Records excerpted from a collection
/-- The computed fields of the register at an offset of the control window. -/
def viewFields (c : Ctl) (d : Dev) (off : Nat) : List View :=
  if off < 0x10000 then viewBU c d off
  else if off < 0x20000 then viewPW c d (off - basePW)
  else if off < 0x30000 then viewRG c d (off - baseRG)
  else if off < 0x40000 then viewAG c (off - baseAG)
  else if off < 0x50000 then viewTL d (off - baseTL)
  else if off < 0x60000 then viewHL d (off - baseHL)
  else if off < 0x70000 then viewTW d (off - baseTW)
  else if off < 0x80000 then (if off < baseMF + 0x600 then viewPort d ((off - baseMF) / 0x100) (off % 0x100) else [])
  else if off < 0xC0000 then viewTR c d (off - baseTR)
  else if off < 0xD0000 then (if off = baseRD + 0x10 then [(22, 0, d.rd.length)] else [])
  else if off < 0xE0000 then viewMS d ((off - baseMS) / 0x1000) (off % 0x1000)
  else if off < 0x100000 then []
  else if off < 0x200000 then viewMC d ((off - baseMC) / 0x800) (off % 0x800)
  else if off < 0x400000 then viewFE c d (off - baseFE)
  else if 0x1000000 ≤ off && off < 0x2000000 then
    let n := coreOf off
    let o := off % 0x20000
    if o < 0x2000 then viewSQ d n o else viewEngines d n o
  else []

/-- Table 18.4 gives offset 0x1040 of RG both to RG_ATTEST and to RG_KEY_SLOT of slot 8: where the two differ in bit 0 it is free (log entry 80). -/
def attestClash (c : Ctl) (off : Nat) : Bool :=
  off = baseRG + 0x1040 && bit (nth ({} : OwnerKey) c.flash.keys 7).rights 0 ≠ c.attesting

/-- Registers whose value the spec leaves open now: a counter of cycles of which it gives no more than that they pass, while they pass, and a fault entry that
has been open and is free. A read gives a free value (log entry 79). -/
def viewFree (d : Dev) (off : Nat) : Bool :=
  if 0x1000000 ≤ off && off < 0x2000000 then
    let n := coreOf off
    match off % 0x20000 with
    | 0x74 => (d.core n).seq.wait.isSync
    | 0x7C => d.relayFull n
    | 0xC028 => (List.range 4).any (fun e => d.walkWaits (4 * n + e))
    | 0xC02C => d.coreFaults n
    | _ => false
  else
    let n := (off - (baseTR + 0x8000)) / 0x80
    baseTR + 0x8000 ≤ off && (off < baseTR + 0x10000 && (n < d.xl.faultTop && (Sparse.get none d.xl.faults n).isNone))

/-- The upper halves that a read at an offset latches (R28 and the register tables). -/
def latchTargets (off : Nat) : List Nat :=
  if off = 0x10 || off = 0x20114 || off = 0x20134 || off = 0x40020 || off = 0x10058 then [off + 4]
  else if 0x60100 ≤ off && off < 0x60500 then
    (if [0x14, 0x1C, 0x24, 0x2C].contains ((off - 0x60100) % 0x40) then [off + 4] else [])
  else if 0x100000 ≤ off && off < 0x1C0000 then (if off % 0x800 = 4 then [off + 4, off + 8] else [])
  else if 0x30A000 ≤ off && off < 0x30E000 then (if off % 0x10 = 0 then [off + 4] else [])
  else if 0x1000000 ≤ off && off < 0x2000000 then
    (if [8, 0x1C, 0x200C, 0x400C, 0x600C, 0x800C].contains (off % 0x20000) then [off + 4] else [])
  else []

/-- The register is read as latched. -/
def isLatched (off : Nat) : Bool := (4 ≤ off && (latchTargets (off - 4)).contains off) || (8 ≤ off && (latchTargets (off - 8)).contains off)

/-- What a register holds in this cycle. -/
def regNow (c : Ctl) (d : Dev) (off : Nat) : Nat := (viewFields c d off).foldl (fun w v => setBits w v.1 v.2.1 v.2.2) (d.reg off)

/-- The fields of access type RC of a register cleared (R44). -/
def clearRc (d : Dev) (off : Nat) : Dev :=
  (fieldsAt off).foldl (fun d f => if f.acc = .rc then d.setFld off f.hi f.lo 0 else d) d

/-- A 4 B read of a register of a ready block: its value; upper halves are latched, RC fields cleared (R28, R44). -/
def regRead (c : Ctl) (d : Dev) (off : Nat) : Dev :=
  if (fieldsAt off).isEmpty then d.answer 0
  else if isLatched off then d.answer (Sparse.get 0 d.latch off)
  else if viewFree d off then d.free.1.answer (d.free.2.toNat % 2 ^ 32)
  else if attestClash c off then d.free.1.answer (setBits (regNow c d off) 0 0 d.free.2.toNat)
  else
    let v := regNow c d off
    (clearRc { d with latch := (latchTargets off).foldl (fun m h => Sparse.set 0 m h (regNow c d h)) d.latch } off).answer v

/-- A host read of the control window (R36, R37, R440). -/
def windowRead (c : Ctl) (d : Dev) (fn off width : Nat) : Ctl × Dev :=
  let sy := baseSY ≤ off && off < 0x500000
  if !widthOk off width then (c, (d.violate (hostViolation 6 (blockCode off) 0 fn off)).answerError width)
  else if !blockReady c d off then (c, (d.count (baseBU + 0xD8) 1).answer 0)
  else if sy then
    let v := (d.syncObj ((off - baseSY) / 8)).value
    (c, d.answer (if width = 8 then v else if off % 8 = 0 then v % 2 ^ 32 else v / 2 ^ 32))
  else if off = baseAG + 0x44 then
    let r := histData c d
    (r.1, r.2.1.answer r.2.2)
  else (c, regRead c d off)

end Sys2Proof.Machine
end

* Problem description *
Starting with the line that contains "else if sy then", print every line through the end of the entries above exactly as written, both boundary lines included, and nothing else.

* Problem solution *
  else if sy then
    let v := (d.syncObj ((off - baseSY) / 8)).value
    (c, d.answer (if width = 8 then v else if off % 8 = 0 then v % 2 ^ 32 else v / 2 ^ 32))
  else if off = baseAG + 0x44 then
    let r := histData c d
    (r.1, r.2.1.answer r.2.2)
  else (c, regRead c d off)

end Sys2Proof.Machine
end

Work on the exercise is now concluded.